La motivación del Premio Nobel de Literatura concedido a Dario Fo dice ``en la tradición de los juglares medievales fustiga al poder y rehabilita la dignidad de los humillados''. Eso, exactamente, es lo que ha hecho toda su vida (y continúa haciendo) ese juglar anárquico comunista, justamente irreverente frente a los aparatos solemnes y anquilosados de la izquierda tradicional y subversivo con respecto a los llamados Grandes de la Tierra (o sea, a los jefes estatales y a los dignatarios de la Iglesia católica, que en Italia, ocupan algo más que posiciones en torno al Trono de Pedro).
Fo, al conocer el dictamen de la Academia sueca, dedicó su premio a Adriano Sofri, Ovidio Bompressi y Giorgio Pietrostefani, ex dirigentes de Lotta Continua y presos políticos (``humillados'' por excelencia) que sufren las consecuencias de un montaje policiaco-judicial que deriva del asesinato del ferroviario anarquista Pino Pinelli (el de Muerte accidental de un anarquista).
Dario Fo --lo recuerdo-- ha sido él solo una fuerza política.

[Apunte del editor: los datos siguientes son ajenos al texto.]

/-- The header step of a decode whose `IN` begins with a header with good fields. -/
theorem engineStep_of_header {d : State} {w h : BitVec 32} {c cs : Byte} (hp : HdrReady d) (hm : d.mode = .dec)
    (hh : d.host = []) (hhalt : d.halted = false) (hw : operandsWritten d = true) (hcap : d.cfg.bufMax = none)
    (hb : d.inBuf.readBytes 0 14 = some (encode (.header w h c cs))) (hl : 14 ≤ d.inLen)
    (hfields : checkFields d.cfg c cs = .ok ()) : engineStep d = .next (withFields w h c cs d) := by
  have hdecode : decodeAt .header (encode (.header w h c cs)) = .ok (.header w h c cs, []) := by
    simpa [decodeAt] using decodeHeader_encode w h c cs []
  obtain ⟨hheader, -⟩ := stepRunsDecodedInstruction d d (.header w h c cs) _ ⟨.inl ⟨hh, rfl⟩, hhalt⟩ hm
  rw [← step_of_no_host hh]
  exact (hheader hp hb hl (fits_of_unbounded hcap _) hdecode).trans (exec_header_dec_completes hp hm hw hfields)

/-- The parts of a buffer that holds a header and `bs`. -/
theorem Mem.readBytes_of_header_append {m : Mem} {n : Nat} {w h : BitVec 32} {c cs : Byte} {bs : List Byte}
    (hb : m.readBytes 0 n = some (encode (.header w h c cs) ++ bs)) :
    m.readBytes 0 14 = some (encode (.header w h c cs)) ∧ m.readBytes 14 bs.length = some bs ∧ 14 + bs.length = n := by
  obtain ⟨hheader, hrest⟩ := Mem.readBytes_of_append hb
  have hlen := Mem.readBytes_length hb
  rw [List.length_append] at hlen
  exact ⟨hheader, hrest, hlen⟩

/-- At DONE of a decode whose `IN` is a header, the chunks `bs` and the marker, `OUT` is the pixels they read as. -/
theorem DecodedWhole.readBytes_out {u : State} {w h : BitVec 32} {c cs : Byte} {bs : List Byte} {ps : List Pixel}
    {hist : History} (hu : DecodedWhole u) (hend : u.pc = u.inLen)
    (hin : u.inBuf.readBytes 0 u.inLen = some (encode (.header w h c cs) ++ (bs ++ endMarkerBytes)))
    (hread : streamPixels bs = some (ps, hist)) (hpixels : ps.length = u.npx) :
    u.outBuf.readBytes 0 u.outLen = some (ps.flatMap (pixelBytes u.channels)) := by
  obtain ⟨-, -, -, bs', ps', hbs, hread', -, -, hout⟩ := hu
  obtain ⟨-, hrest, hlen⟩ := Mem.readBytes_of_header_append hin
  obtain ⟨hchunks, -⟩ := Mem.readBytes_of_append hrest
  simp only [List.length_append, endMarkerBytes, List.length_cons, List.length_nil] at hlen
  rw [hend, show u.inLen - 8 - 14 = bs.length by omega, hchunks] at hbs
  obtain rfl := Option.some.inj hbs
  rw [hread] at hread'
  obtain ⟨rfl, -⟩ := Prod.mk.inj (Option.some.inj hread')
  rwa [← hpixels, List.take_length] at hout

/-- A decode of a header, chunks that read as its pixels, and the marker reaches DONE with nothing to stop it, the
header's fields in the registers and the pixels in `OUT`. -/
theorem exists_run_to_decodedWhole {d : State} {w h : BitVec 32} {c cs : Byte} {bs : List Byte} {ps : List Pixel}
    {hist : History} (hs : Inv d) (hp : HdrReady d) (hm : d.mode = .dec) (hh : d.host = []) (hhalt : d.halted = false)
    (hw : operandsWritten d = true) (hcap : d.cfg.bufMax = none) (hfields : checkFields d.cfg c cs = .ok ())
    (hin : d.inBuf.readBytes 0 d.inLen = some (encode (.header w h c cs) ++ (bs ++ endMarkerBytes)))
    (hread : streamPixels bs = some (ps, hist)) (hpixels : ps.length = pixelTotal w h) :
    ∃ k u, Host.Core.run Sys2Proof.core k d = .next u ∧ u.ph = .done ∧ SameGeometry (withFields w h c cs d) u ∧
      u.outBuf.readBytes 0 u.outLen = some (ps.flatMap (pixelBytes c)) := by
  obtain ⟨hheader, hrest, hlen⟩ := Mem.readBytes_of_header_append hin
  obtain ⟨-, -, hpx, -, hhist⟩ := hs.hdr hp
  have hengine := engineStep_of_header hp hm hh hhalt hw hcap hheader (by omega) hfields
  have hstream : DecoderStream d := fun _ => ⟨by rw [hp]; nofun, by rw [hp]; nofun⟩
  have hahead : StreamAhead (withFields w h c cs d) bs ps :=
    ⟨hrest, hlen, by simp [withFields, hpx, hpixels], bs.length, hist, hhist ▸ hread⟩
  have hstart : DecodesAhead (withFields w h c cs d) (withFields w h c cs d) :=
    ⟨⟨.inl rfl, hhalt, hh, rfl, rfl, rfl, rfl, rfl, rfl, rfl, rfl⟩, engineStep_keeps_decoderStream hs hstream hengine,
      fun _ => ⟨bs, ps, hahead⟩, nofun⟩
  obtain ⟨k, u, hrun, hend, -, hu, hnpx, -⟩ := exists_run_to_end_of_body (P := DecodesAhead (withFields w h c cs d))
    (fun _ _ he hbody hP ht => hP.step hm hcap he hbody ht) (engineStep_keeps_inv hs hengine) rfl hh hstart
    (Nat.lt_of_lt_of_le (Nat.lt_succ_self _) (Nat.le_add_left _ _))
  obtain ⟨hway, hstream', -, hpc⟩ := hu
  have hdone := hway.done_of_ended hend
  obtain ⟨hwid, hhei, hch, hcs⟩ := hway.geometry
  have hout := ((hstream' (hway.mode.trans hm)).2 hdone).readBytes_out (hpc hdone)
    (by rw [hway.inBuf, hway.inLen]; exact hin) hread (hpixels.trans hnpx.symm)
  rw [hch] at hout
  exact ⟨k + 1, u, run_succ ((step_of_no_host hh).trans hengine) hrun, hdone, ⟨hwid, hhei, hch, hcs⟩, hout⟩

/-- Settles O60: the encode surfaces chunks that read as the pixels of the data (O58), the decode of any such stream
gives its pixels (O59), and neither meets anything that stops it before DONE (O55). -/
theorem roundTrip : Obligations.RoundTrip := by
  unfold Obligations.RoundTrip
  intro s data hs hp hm hh hhalt hw hcap hc hcs hl hdata
  have hread : ∀ a < s.inLen, s.inBuf.read a ≠ none := by
    intro a ha hnone
    have := readBytes_eq_none.2 ⟨a, ha, (Nat.zero_add a).symm ▸ hnone⟩
    simp [hdata] at this
  obtain ⟨k, t, hrun, hway, hdone, hnpx, bs, ps, hout, hstream, hlen, hraw⟩ :=
    exists_run_to_encodedWhole hs hp hm hh hhalt hw hcap (checkFields_eq_ok.2 ⟨hc, hcs⟩) hl hread
  obtain ⟨hwid, hhei, hch, hcol⟩ := hway.geometry
  have hpixels : ps.length = pixelTotal s.width s.height := hlen.trans hnpx
  have hbytes : ps.flatMap (pixelBytes s.channels) = data := by
    rw [hway.inBuf, hch] at hraw
    have hpix := RawPixels.readBytes hraw
    have hinLen : ps.length * s.channels.toNat = s.inLen := by rw [hpixels, hl]; rfl
    exact Option.some.inj ((hinLen ▸ hpix).symm.trans hdata)
  refine ⟨k, t, hrun, hdone, fun d hd hdp hdm hdh hdhalt hdw hdcap hstrict hdl hdin => ?_⟩
  have hinput : d.inBuf.readBytes 0 d.inLen =
      some (encode (.header s.width s.height s.channels s.colorspace) ++ (bs ++ endMarkerBytes)) := by
    rw [hdin, hout, hwid, hhei, hch, hcol, List.append_assoc]
    rfl
  obtain ⟨k', u, hrun', hdone', ⟨hw', hh', hc', hcs'⟩, hout'⟩ :=
    exists_run_to_decodedWhole hd hdp hdm hdh hdhalt hdw hdcap (checkFields_eq_ok.2 ⟨hc, hstrict ▸ hcs⟩) hinput hstream
      hpixels
  rw [hbytes] at hout'
  exact ⟨k', u, hrun', hdone', hw', hh', hc', hcs', (Mem.readBytes_length hout').symm, hout'⟩

end Sys2Proof.Machine
end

No sólo porque colaboraba con todas las causas progresistas y, crítico con respecto a su propio partido, el Comunista, con la nueva izquierda y particularmente con Democracia Proletaria, de cuya dirección yo formaba parte sino, sobre todo, porque hacía de cada representación en su carpa de circo milanesa o en Roma o cualquier lugar de Italia un rito liberador, de alto contenido artístico e histórico, renovador del optimismo, de la esperanza. En su ``sala'' recubierta de las confecciones de cartón que se usan para vender huevos resonaban las carcajadas, las invectivas del público, las consignas coreadas, los cantos revolucionarios que acompañaban cada chiste del juglar, siempre relacionados con la actualidad política o cultural, o cada ironía sobre los poderosos, o sus imitaciones de su Bestia Negra, Bonifacio VIII, o de los cardenales de la Contrarreforma.
Por eso el Vaticano le odia, con rencor viejo y agriado, porque nada es tan subversivo como la risa y nada destruye más que el ridículo y por eso la cultura oficial acartonada experimentó el premio a Fo como si una mano irreverente palmease su prestigiosa asentadera.
He visto en Buenos Aires, en el teatro Municipal, en 1983, fanáticos religiosos arrodillados en el hall rogando a Dios en voz alta que Fo se quedase mudo mientras otros, con menos fe en la Providencia, trataban de atacar al teatro y le arrojaban petardos. Y he visto, en Italia, a los obispos laicos del entonces Partido Comunista, torcer la nariz con desprecio ante el solo nombre del juglar que, como los comediantes griegos, hacía que la risa penetrase en todos los Sancta Santorum de todas las Iglesias, obligaba a pensar, difundía ideas. Dario Fo, frente a una botella de vino y a un auditorio reducido o frente a miles de personas con las que se comunica solamente con su modo de mirar o de pararse, es antes que nada un actor. Sus obras, numerosas y exitosas, son el pretexto para su diversión y la de todos los seres pensantes y para la coelaboración, día a día, localidad por localidad, de una obra tácita colectiva. Eso le da sentido y valor a la literatura.